**The problem**.
Please state the number of lines in the listing that contain the word "mxLast", and nothing else.

======== The records

-- ==== Sys2Proof/Laws/State.lean ====
section
/-! SUPPORT. The small lemmas of the state: for each named update, one lemma per field, so that no later proof unfolds a record
update. -/

namespace Sys2Proof.Machine

/-! ### modTeam -/

@[simp] theorem State.modTeam_part (s : State) (t : Nat) (f : Team → Team) : (s.modTeam t f).part = s.part := rfl
@[simp] theorem State.modTeam_status (s : State) (t : Nat) (f : Team → Team) : (s.modTeam t f).status = s.status := rfl
@[simp] theorem State.modTeam_cycles (s : State) (t : Nat) (f : Team → Team) : (s.modTeam t f).cycles = s.cycles := rfl
@[simp] theorem State.modTeam_mem (s : State) (t : Nat) (f : Team → Team) : (s.modTeam t f).mem = s.mem := rfl
@[simp] theorem State.modTeam_poison (s : State) (t : Nat) (f : Team → Team) : (s.modTeam t f).poison = s.poison := rfl
@[simp] theorem State.modTeam_lostLine (s : State) (t : Nat) (f : Team → Team) : (s.modTeam t f).lostLine = s.lostLine := rfl
@[simp] theorem State.modTeam_harvest (s : State) (t : Nat) (f : Team → Team) : (s.modTeam t f).harvest = s.harvest := rfl
@[simp] theorem State.modTeam_tlb (s : State) (t : Nat) (f : Team → Team) : (s.modTeam t f).tlb = s.tlb := rfl
@[simp] theorem State.modTeam_bar0 (s : State) (t : Nat) (f : Team → Team) : (s.modTeam t f).bar0 = s.bar0 := rfl
@[simp] theorem State.modTeam_ctxs (s : State) (t : Nat) (f : Team → Team) : (s.modTeam t f).ctxs = s.ctxs := rfl
@[simp] theorem State.modTeam_grids (s : State) (t : Nat) (f : Team → Team) : (s.modTeam t f).grids = s.grids := rfl
@[simp] theorem State.modTeam_gens (s : State) (t : Nat) (f : Team → Team) : (s.modTeam t f).gens = s.gens := rfl
@[simp] theorem State.modTeam_grants (s : State) (t : Nat) (f : Team → Team) : (s.modTeam t f).grants = s.grants := rfl
@[simp] theorem State.modTeam_reclaims (s : State) (t : Nat) (f : Team → Team) : (s.modTeam t f).reclaims = s.reclaims := rfl
@[simp] theorem State.modTeam_ready (s : State) (t : Nat) (f : Team → Team) : (s.modTeam t f).ready = s.ready := rfl
@[simp] theorem State.modTeam_handoff (s : State) (t : Nat) (f : Team → Team) : (s.modTeam t f).handoff = s.handoff := rfl
@[simp] theorem State.modTeam_colls (s : State) (t : Nat) (f : Team → Team) : (s.modTeam t f).colls = s.colls := rfl
@[simp] theorem State.modTeam_flights (s : State) (t : Nat) (f : Team → Team) : (s.modTeam t f).flights = s.flights := rfl
@[simp] theorem State.modTeam_winners (s : State) (t : Nat) (f : Team → Team) : (s.modTeam t f).winners = s.winners := rfl
@[simp] theorem State.modTeam_mxLast (s : State) (t : Nat) (f : Team → Team) : (s.modTeam t f).mxLast = s.mxLast := rfl
@[simp] theorem State.modTeam_promotions (s : State) (t : Nat) (f : Team → Team) : (s.modTeam t f).promotions = s.promotions := rfl
@[simp] theorem State.modTeam_orders (s : State) (t : Nat) (f : Team → Team) : (s.modTeam t f).orders = s.orders := rfl
@[simp] theorem State.modTeam_stopped (s : State) (t : Nat) (f : Team → Team) : (s.modTeam t f).stopped = s.stopped := rfl
@[simp] theorem State.modTeam_held (s : State) (t : Nat) (f : Team → Team) : (s.modTeam t f).held = s.held := rfl
@[simp] theorem State.modTeam_nextTag (s : State) (t : Nat) (f : Team → Team) : (s.modTeam t f).nextTag = s.nextTag := rfl
@[simp] theorem State.modTeam_frzMiss (s : State) (t : Nat) (f : Team → Team) : (s.modTeam t f).frzMiss = s.frzMiss := rfl
@[simp] theorem State.modTeam_msix (s : State) (t : Nat) (f : Team → Team) : (s.modTeam t f).msix = s.msix := rfl
@[simp] theorem State.modTeam_trained (s : State) (t : Nat) (f : Team → Team) : (s.modTeam t f).trained = s.trained := rfl
@[simp] theorem State.modTeam_telemetry (s : State) (t : Nat) (f : Team → Team) : (s.modTeam t f).telemetry = s.telemetry := rfl
@[simp] theorem State.modTeam_eccLogged (s : State) (t : Nat) (f : Team → Team) : (s.modTeam t f).eccLogged = s.eccLogged := rfl
@[simp] theorem State.modTeam_past (s : State) (t : Nat) (f : Team → Team) : (s.modTeam t f).past = s.past := rfl
@[simp] theorem State.modTeam_owed (s : State) (t : Nat) (f : Team → Team) : (s.modTeam t f).owed = s.owed := rfl
@[simp] theorem State.modTeam_completions (s : State) (t : Nat) (f : Team → Team) : (s.modTeam t f).completions = s.completions := rfl
@[simp] theorem State.modTeam_pcie (s : State) (t : Nat) (f : Team → Team) : (s.modTeam t f).pcie = s.pcie := rfl
@[simp] theorem State.modTeam_identity (s : State) (t : Nat) (f : Team → Team) : (s.modTeam t f).identity = s.identity := rfl
@[simp] theorem State.modTeam_fuses (s : State) (t : Nat) (f : Team → Team) : (s.modTeam t f).fuses = s.fuses := rfl
@[simp] theorem State.modTeam_rootKey (s : State) (t : Nat) (f : Team → Team) : (s.modTeam t f).rootKey = s.rootKey := rfl
@[simp] theorem State.modTeam_firmware (s : State) (t : Nat) (f : Team → Team) : (s.modTeam t f).firmware = s.firmware := rfl
@[simp] theorem State.modTeam_powerLimits (s : State) (t : Nat) (f : Team → Team) : (s.modTeam t f).powerLimits = s.powerLimits := rfl
@[simp] theorem State.modTeam_agenda (s : State) (t : Nat) (f : Team → Team) : (s.modTeam t f).agenda = s.agenda := rfl
@[simp] theorem State.modTeam_cur (s : State) (t : Nat) (f : Team → Team) : (s.modTeam t f).cur = s.cur := rfl
@[simp] theorem State.modTeam_last (s : State) (t : Nat) (f : Team → Team) : (s.modTeam t f).last = s.last := rfl
@[simp] theorem State.modTeam_free (s : State) (t : Nat) (f : Team → Team) : (s.modTeam t f).free = s.free := rfl

/-! ### modGrp -/

@[simp] theorem State.modGrp_part (s : State) (t g : Nat) (f : Group → Group) : (s.modGrp t g f).part = s.part := rfl
@[simp] theorem State.modGrp_status (s : State) (t g : Nat) (f : Group → Group) : (s.modGrp t g f).status = s.status := rfl
@[simp] theorem State.modGrp_cycles (s : State) (t g : Nat) (f : Group → Group) : (s.modGrp t g f).cycles = s.cycles := rfl
@[simp] theorem State.modGrp_mem (s : State) (t g : Nat) (f : Group → Group) : (s.modGrp t g f).mem = s.mem := rfl
@[simp] theorem State.modGrp_poison (s : State) (t g : Nat) (f : Group → Group) : (s.modGrp t g f).poison = s.poison := rfl
@[simp] theorem State.modGrp_lostLine (s : State) (t g : Nat) (f : Group → Group) : (s.modGrp t g f).lostLine = s.lostLine := rfl
@[simp] theorem State.modGrp_harvest (s : State) (t g : Nat) (f : Group → Group) : (s.modGrp t g f).harvest = s.harvest := rfl
@[simp] theorem State.modGrp_tlb (s : State) (t g : Nat) (f : Group → Group) : (s.modGrp t g f).tlb = s.tlb := rfl
@[simp] theorem State.modGrp_bar0 (s : State) (t g : Nat) (f : Group → Group) : (s.modGrp t g f).bar0 = s.bar0 := rfl
@[simp] theorem State.modGrp_ctxs (s : State) (t g : Nat) (f : Group → Group) : (s.modGrp t g f).ctxs = s.ctxs := rfl
@[simp] theorem State.modGrp_grids (s : State) (t g : Nat) (f : Group → Group) : (s.modGrp t g f).grids = s.grids := rfl
@[simp] theorem State.modGrp_gens (s : State) (t g : Nat) (f : Group → Group) : (s.modGrp t g f).gens = s.gens := rfl
@[simp] theorem State.modGrp_grants (s : State) (t g : Nat) (f : Group → Group) : (s.modGrp t g f).grants = s.grants := rfl
@[simp] theorem State.modGrp_reclaims (s : State) (t g : Nat) (f : Group → Group) : (s.modGrp t g f).reclaims = s.reclaims := rfl
@[simp] theorem State.modGrp_ready (s : State) (t g : Nat) (f : Group → Group) : (s.modGrp t g f).ready = s.ready := rfl
@[simp] theorem State.modGrp_handoff (s : State) (t g : Nat) (f : Group → Group) : (s.modGrp t g f).handoff = s.handoff := rfl
@[simp] theorem State.modGrp_colls (s : State) (t g : Nat) (f : Group → Group) : (s.modGrp t g f).colls = s.colls := rfl
@[simp] theorem State.modGrp_flights (s : State) (t g : Nat) (f : Group → Group) : (s.modGrp t g f).flights = s.flights := rfl
@[simp] theorem State.modGrp_winners (s : State) (t g : Nat) (f : Group → Group) : (s.modGrp t g f).winners = s.winners := rfl
@[simp] theorem State.modGrp_mxLast (s : State) (t g : Nat) (f : Group → Group) : (s.modGrp t g f).mxLast = s.mxLast := rfl
@[simp] theorem State.modGrp_promotions (s : State) (t g : Nat) (f : Group → Group) : (s.modGrp t g f).promotions = s.promotions := rfl
@[simp] theorem State.modGrp_orders (s : State) (t g : Nat) (f : Group → Group) : (s.modGrp t g f).orders = s.orders := rfl
@[simp] theorem State.modGrp_stopped (s : State) (t g : Nat) (f : Group → Group) : (s.modGrp t g f).stopped = s.stopped := rfl
@[simp] theorem State.modGrp_held (s : State) (t g : Nat) (f : Group → Group) : (s.modGrp t g f).held = s.held := rfl
@[simp] theorem State.modGrp_nextTag (s : State) (t g : Nat) (f : Group → Group) : (s.modGrp t g f).nextTag = s.nextTag := rfl
@[simp] theorem State.modGrp_frzMiss (s : State) (t g : Nat) (f : Group → Group) : (s.modGrp t g f).frzMiss = s.frzMiss := rfl
@[simp] theorem State.modGrp_msix (s : State) (t g : Nat) (f : Group → Group) : (s.modGrp t g f).msix = s.msix := rfl
@[simp] theorem State.modGrp_trained (s : State) (t g : Nat) (f : Group → Group) : (s.modGrp t g f).trained = s.trained := rfl
@[simp] theorem State.modGrp_telemetry (s : State) (t g : Nat) (f : Group → Group) : (s.modGrp t g f).telemetry = s.telemetry := rfl
@[simp] theorem State.modGrp_eccLogged (s : State) (t g : Nat) (f : Group → Group) : (s.modGrp t g f).eccLogged = s.eccLogged := rfl
@[simp] theorem State.modGrp_past (s : State) (t g : Nat) (f : Group → Group) : (s.modGrp t g f).past = s.past := rfl
@[simp] theorem State.modGrp_owed (s : State) (t g : Nat) (f : Group → Group) : (s.modGrp t g f).owed = s.owed := rfl
@[simp] theorem State.modGrp_completions (s : State) (t g : Nat) (f : Group → Group) : (s.modGrp t g f).completions = s.completions := rfl
@[simp] theorem State.modGrp_pcie (s : State) (t g : Nat) (f : Group → Group) : (s.modGrp t g f).pcie = s.pcie := rfl
@[simp] theorem State.modGrp_identity (s : State) (t g : Nat) (f : Group → Group) : (s.modGrp t g f).identity = s.identity := rfl
@[simp] theorem State.modGrp_fuses (s : State) (t g : Nat) (f : Group → Group) : (s.modGrp t g f).fuses = s.fuses := rfl
@[simp] theorem State.modGrp_rootKey (s : State) (t g : Nat) (f : Group → Group) : (s.modGrp t g f).rootKey = s.rootKey := rfl
@[simp] theorem State.modGrp_firmware (s : State) (t g : Nat) (f : Group → Group) : (s.modGrp t g f).firmware = s.firmware := rfl
@[simp] theorem State.modGrp_powerLimits (s : State) (t g : Nat) (f : Group → Group) : (s.modGrp t g f).powerLimits = s.powerLimits := rfl
@[simp] theorem State.modGrp_agenda (s : State) (t g : Nat) (f : Group → Group) : (s.modGrp t g f).agenda = s.agenda := rfl
@[simp] theorem State.modGrp_cur (s : State) (t g : Nat) (f : Group → Group) : (s.modGrp t g f).cur = s.cur := rfl
@[simp] theorem State.modGrp_last (s : State) (t g : Nat) (f : Group → Group) : (s.modGrp t g f).last = s.last := rfl
@[simp] theorem State.modGrp_free (s : State) (t g : Nat) (f : Group → Group) : (s.modGrp t g f).free = s.free := rfl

================

**Task output**.
2